Out of the Blue
Always up to scratch
By Deborah Salomon
Welcome, fellow felinistas, to Cat Column No. 8. I limit myself to one a year, in January, or else you might shred this beautiful magazine for litter. In the beginning I promised only good news, which continues since my two kitties are still spry in old age, perhaps 14 or 15. Unlike humans and dogs, teeth don’t tell.
So far, they’re not misplacing car keys or forgetting a vet appointment, either.
Recap: The saga began in 2011 when a coal black (even whiskers) kitty with fur as smooth and shiny as satin turned up at my door. I was without cat companions — always two, sometimes three — for the first time in 30 years. Of course I fed him and, six months later, opened the door to the most amazing animal I’ve ever met. Neighbors said his family, who took the trouble to neuter and declaw him, had moved away, abandoning him.

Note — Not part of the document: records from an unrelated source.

-- ==== Sys2Proof/Certificates/Slice0/Obligations.lean ====
section
/-! DEFINITION. The statements for the provers. Each docstring names the rules of spec/ that the statement formalises or
rests on. A statement about a command says where it completes: its hypotheses are on the state and the operands alone,
and its conclusion is the next state, or what the next state holds together with what it leaves as it was. -/

open Sys2Proof Sys2Proof.Machine

/-! ## Forms the statements share -/

/-- The bytes of an unsigned field of some bytes, most significant first (R197). -/
def bytesOf : Nat → Nat → List Byte
  | 0, _ => []
  | n + 1, v => BitVec.ofNat 8 (v / 256 ^ n) :: bytesOf n v

/-- A field of some bytes that may be absent: it then reads all-ones (R197). -/
def field (n : Nat) : Option Nat → List Byte
  | none => List.replicate n 0xFF
  | some v => bytesOf n v

/-- The number that some bytes spell, most significant first (R197). -/
def numberOf (bytes : List Byte) : Nat := bytes.foldl (fun v b => v * 256 + b.toNat) 0

/-- The value of a field of a request that may be not given: it is not given where every byte is FFh (R197). -/
def givenIn (bytes : List Byte) : Option Nat :=
  if bytes.all (fun b => b = 0xFF) = true then none else some (numberOf bytes)

/-- A flag as 0 or 1, and a set of two flags (R197). -/
def flag (x : Bool) : Nat := if x = true then 1 else 0
def flagSet (first second : Bool) : Nat := flag first + 2 * flag second

/-- The ms a running timer has still to run (R60, R201): 0 once its end has been reached (log entry 3). -/
def stillToRun (now t : Time) : Nat := if (now - t).toNat < 2147483648 then 0 else (t - now).toNat

/-- A lane that enters SENSE (R67): for 50 ms, tuned to its channel's plan centre, moved by the offset when its parameter
set holds one. -/
def sensed (s : State) (x : Lane) : Lane :=
  { x with
    state := .acquire .sense, stageTimer := some (s.now + 50#32)
    tuned := match x.channel with
      | none => none
      | some c =>
        match s.entry c, x.params.offset with
        | none, _ => none
        | some e, none => some e.centre
        | some e, some kHz => some (e.centre + kHz) }

/-- A lane that waits in WAIT with its questions answered goes on to SENSE where the input is usable: the front end ACTIVE
and the feed ON or OFF (R39, R66, R67). -/
def sensing (s : State) (x : Lane) : Lane :=
  if x.state = .acquire .wait ∧ x.lookupPending = false ∧ x.restartsPending = 0 ∧ s.fe.state = .active ∧
      (s.fe.feed = .on ∨ s.fe.feed = .off) then sensed s x
  else x

/-- What a memo-less lane whose lookup is answered asks the store when it restarts: an allocation with its parameter set
(R83, R101). -/
def restartAsked (x : Lane) : List StoreMsg :=
  match x.memo, x.channel with
  | none, some c => if x.lookupPending = false then [.restart c x.params] else []
  | _, _ => []

/-- A lane that restarts its acquisition in WAIT (R83, R87): timers stopped, attempts 0, the rest kept; a memo-less lane
asks for an allocation at each restart. -/
def restarted (x : Lane) : Lane :=
  { x with
    state := .acquire .wait, attempts := 0, stageTimer := none, recheckTimer := none, readPending := false,
    coastTimer := none, retryTimer := none, restartsPending := x.restartsPending + (restartAsked x).length }

/-- How many answers of the store are still to come to what a lane has asked (R63, R83; log entry 21). -/
def unansweredBy (x : Lane) : Nat := x.staleAnswers + flag x.lookupPending + x.restartsPending

/-- A lane after a release to FREE (R85): counters and error-rate window kept, everything else dropped; the answers still
to come concern it no more (R64, log entry 21). -/
def freed (x : Lane) : Lane :=
  { state := .free, channel := none, memo := none, lookupPending := false, restartsPending := 0,
    staleAnswers := unansweredBy x, attempts := 0, params := Params.absent, tuned := none, unsettled := none,
    lingerStart := none, stageTimer := none, recheckTimer := none, readPending := false, coastTimer := none,
    retryTimer := none, packets := x.packets, correctedPackets := x.correctedPackets,
    correctedBytes := x.correctedBytes, uncorrectable := x.uncorrectable, windowPackets := x.windowPackets,
    windowUncorrectable := x.windowUncorrectable, windowsDone := [] }

/-- The notice by which a released lane tells the store of its channel (R85, R100). -/
def releaseNotice (x : Lane) : List StoreMsg :=
  match x.channel with
  | none => []
  | some c => [.release c]

/-- An ACTIVE front end's step down to a level below ACTIVE, once the minimum residency is over (R38): the active-since
stamp is dropped or at least 2,000 ms old (log entry 28). -/
def steppedDown (f : FrontEnd) (now : Time) (level : Target) : FrontEnd :=
  let ended := match f.activeSince with
    | none => true
    | some t0 => decide (2000 ≤ (now - t0).toNat)
  match level with
  | .active => f
  | .idle => if ended = true then { f with state := .idle, activeSince := none } else f
  | .off => if ended = true then { f with state := .off, activeSince := none } else f

/-- The front end after an event that leaves it a target (R35): an unchanged one has no effect; from OFF and IDLE it moves
at once toward a changed one (R36), waking from OFF in 120 ms and from IDLE in 10 ms or, while the window settles, in
120 ms less the time spent in IDLE; from ACTIVE it steps down (R38); WAKING and RETUNING wait. -/
def steered (s : State) (after : Target) : FrontEnd :=
  if after = s.target then s.fe
  else
    match s.fe.state, after with
    | .off, .idle => { s.fe with state := .idle, idleSince := some s.now }
    | .off, .active => { s.fe with state := .waking, wakeEnd := some (s.now + 120#32) }
    | .idle, .off => { s.fe with state := .off, idleSince := none }
    | .idle, .active =>
      let wait := match s.fe.idleSince with
        | none => 10
        | some t0 => if 110 ≤ (s.now - t0).toNat then 10 else 120 - (s.now - t0).toNat
      { s.fe with state := .waking, wakeEnd := some (s.now + BitVec.ofNat 32 wait), idleSince := none }
    | .active, level => steppedDown s.fe s.now level
    | _, _ => s.fe

/-! ## The step -/

/-- A step takes the command at the front of the queue and runs it on the state with the queue's rest. -/
def Obligations.StepTakesTheFrontCommand : Prop :=
  ∀ (c : Instr) (rest : List Instr) (s : State), step { s with pending := c :: rest } = exec c { s with pending := rest }

/-- With no command waiting a step is one millisecond (the model's choice, log entry 2): the time base rises by 1 and
wraps (R181), the quiet time advances in ACTIVE up to 60,000 (R50), the ADC's 50 ms run down (R50), and nothing else
changes. -/
def Obligations.IdleStepIsOneMillisecond : Prop :=
  ∀ s : State, s.pending = [] →
    step s = .next { s with
      now := BitVec.ofNat 32 (s.now.toNat + 1)
      fe := { s.fe with
        quiet := if s.fe.state = .active ∧ s.fe.quiet < 60000 then s.fe.quiet + 1
          else if s.fe.state = .active then 60000 else s.fe.quiet
        clipMute := s.fe.clipMute - 1 } }

/-- Every command answers a next state, one whose event cannot happen among them (log entry 4); it leaves the commands that
wait as they were (log entry 1); and no command but a reset moves the time base, since a command takes no time (log entry
2). All three are the model's choice. -/
def Obligations.EveryCommandCompletes : Prop :=
  ∀ (c : Instr) (s : State), ∃ t, exec c s = .next t ∧ t.pending = s.pending ∧
    (c ≠ .coldReset → c ≠ .warmReset → t.now = s.now)

/-- What only some commands may change (R2, R3, R9, R17, R48, R183): the plan entries change only at PLAN_WRITE and a
cold reset; no command but a reset clears the plan lock; the window moves only at SUBSCRIBE, WINDOW_SET and a reset; the
severity table changes only at SEVERITY_SET and a cold reset. -/
def Obligations.SharedSettingsChangeOnlyAtTheirCommands : Prop :=
  ∀ (c : Instr) (s t : State), exec c s = .next t →
    (t.plan.entries ≠ s.plan.entries → c = .coldReset ∨ ∃ p, c = .planWrite p) ∧
    (s.plan.lock = true → t.plan.lock = false → c = .coldReset ∨ c = .warmReset) ∧
    (t.fe.window ≠ s.fe.window → c = .coldReset ∨ c = .warmReset ∨ (∃ p, c = .subscribe p) ∨ ∃ p, c = .windowSet p) ∧
    (t.log.severities ≠ s.log.severities → c = .coldReset ∨ ∃ p, c = .severitySet p)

Lucky was at home instantly. He knew how to repay my kindness with love. He is calm, thoughtful, stoic, brilliant. I adore him.
Some months later a fat, lumpy girl with patchwork grey stripes against a white background came begging. Her gait defines “waddle.” She was a neighborhood semi-feral, fed by many, obviously, with a notched ear signifying that some kind soul had her spayed. She was skittish, unfriendly, short on smarts. She hissed at me and, especially, Lucky. I thought about naming her Edith (Bunker) but settled on the eponymous Hissy, which became Missy when she wised up, realized her good fortune and became a sweetie. However, after nine years she still dislikes the world, loves just me . . . and Lucky. She became his handmaiden, deferring to him, washing his face, following him into the yard, respecting his nests.
That’s right: nests. Cats are nesters, especially my Lucky. They find quiet out-of-the-way spots to curl up and sleep, preferably a place with a familiar aroma like a half-full laundry basket. Lucky’s first nest, pre-adoption, was under a bush by my front door. Once inside, he found a flannel jacket that had fallen off the hanger in the back of my closet. After a few weeks the fabric had conformed to his curled-up shape and I had learned the hard way not to shut the closet door.
I had also installed towel-covered perches on two sunny windowsills, which don’t qualify as nests because of visibility.
Next came the cable box, which is warm but only semi-private. He hangs over the sides, so I laid a book of the same thickness next to it. Ahhh . . . his expression conveyed.
To lure him off that nest I put a round, fleece-lined cat bed in a living room corner, underneath a low window. Here, tucked away, Lucky can see what’s going on outside and inside. This was nap central all summer, especially days cool enough to open the window.
Well, Hissy/Missy wasn’t taking this best-nest thing lying down. She would sidle by, checking occupancy, claiming the prime space when available. So, to keep the peace I installed a second fleece-lined bed beside it.
Nests aren’t just for sleeping I discovered after putting down a cardboard box with an opening cut into one side, so Lucky could claim his fort, defend it from intruders. There he sits inside the box, smiling, while Missy attacks with swats and growls.
Such fun! Great exercise! Costs nothing!
When the game is over, Missy sidles up to Lucky and commences grooming him — a good thing, since arthritis prevents him from reaching nether areas.
I feel his pain in my own joints.
Last week, Missy displayed a rare intelligence. I brought out my suitcase in preparation for a quick trip to visit my grandsons for the first time in almost two years, leaving my kitties with a pet sitter possessing enough certifications to tend the Queen’s corgis. Missy became agitated. She napped less, talked more, even pooped outside the litter box, a sure sign of distress. Could she have remembered what the suitcase signifies? Decades ago we had an Airedale who went berserk, tried to destroy suitcases. A more secure Lucky reacts by curling up inside it, shedding on my new sweater.
A perfect nest, he purrs, albeit temporary.
But their ultimate nest isn’t a nest at all. My kitties found nirvana in full view, on the heating pad that eases my shoulder pain at night. I had to buy a double-wide second pad to accommodate us all. Talk about smart: On the first chilly day Lucky, followed by Missy, jumped on the bed, looking for it.
Sounds crazy, I know. Only animal people will understand my anthropomorphisms, let alone put up with Lucky’s insistent paw at 4 a.m. demanding breakfast and a spin outside before returning to the heating pad(s).
I could relate more but he’s sitting by my desk, giving me that look that says, “lap time.”
And people say cats are aloof and unaffectionate. Maybe, to aloof, unaffectionate people.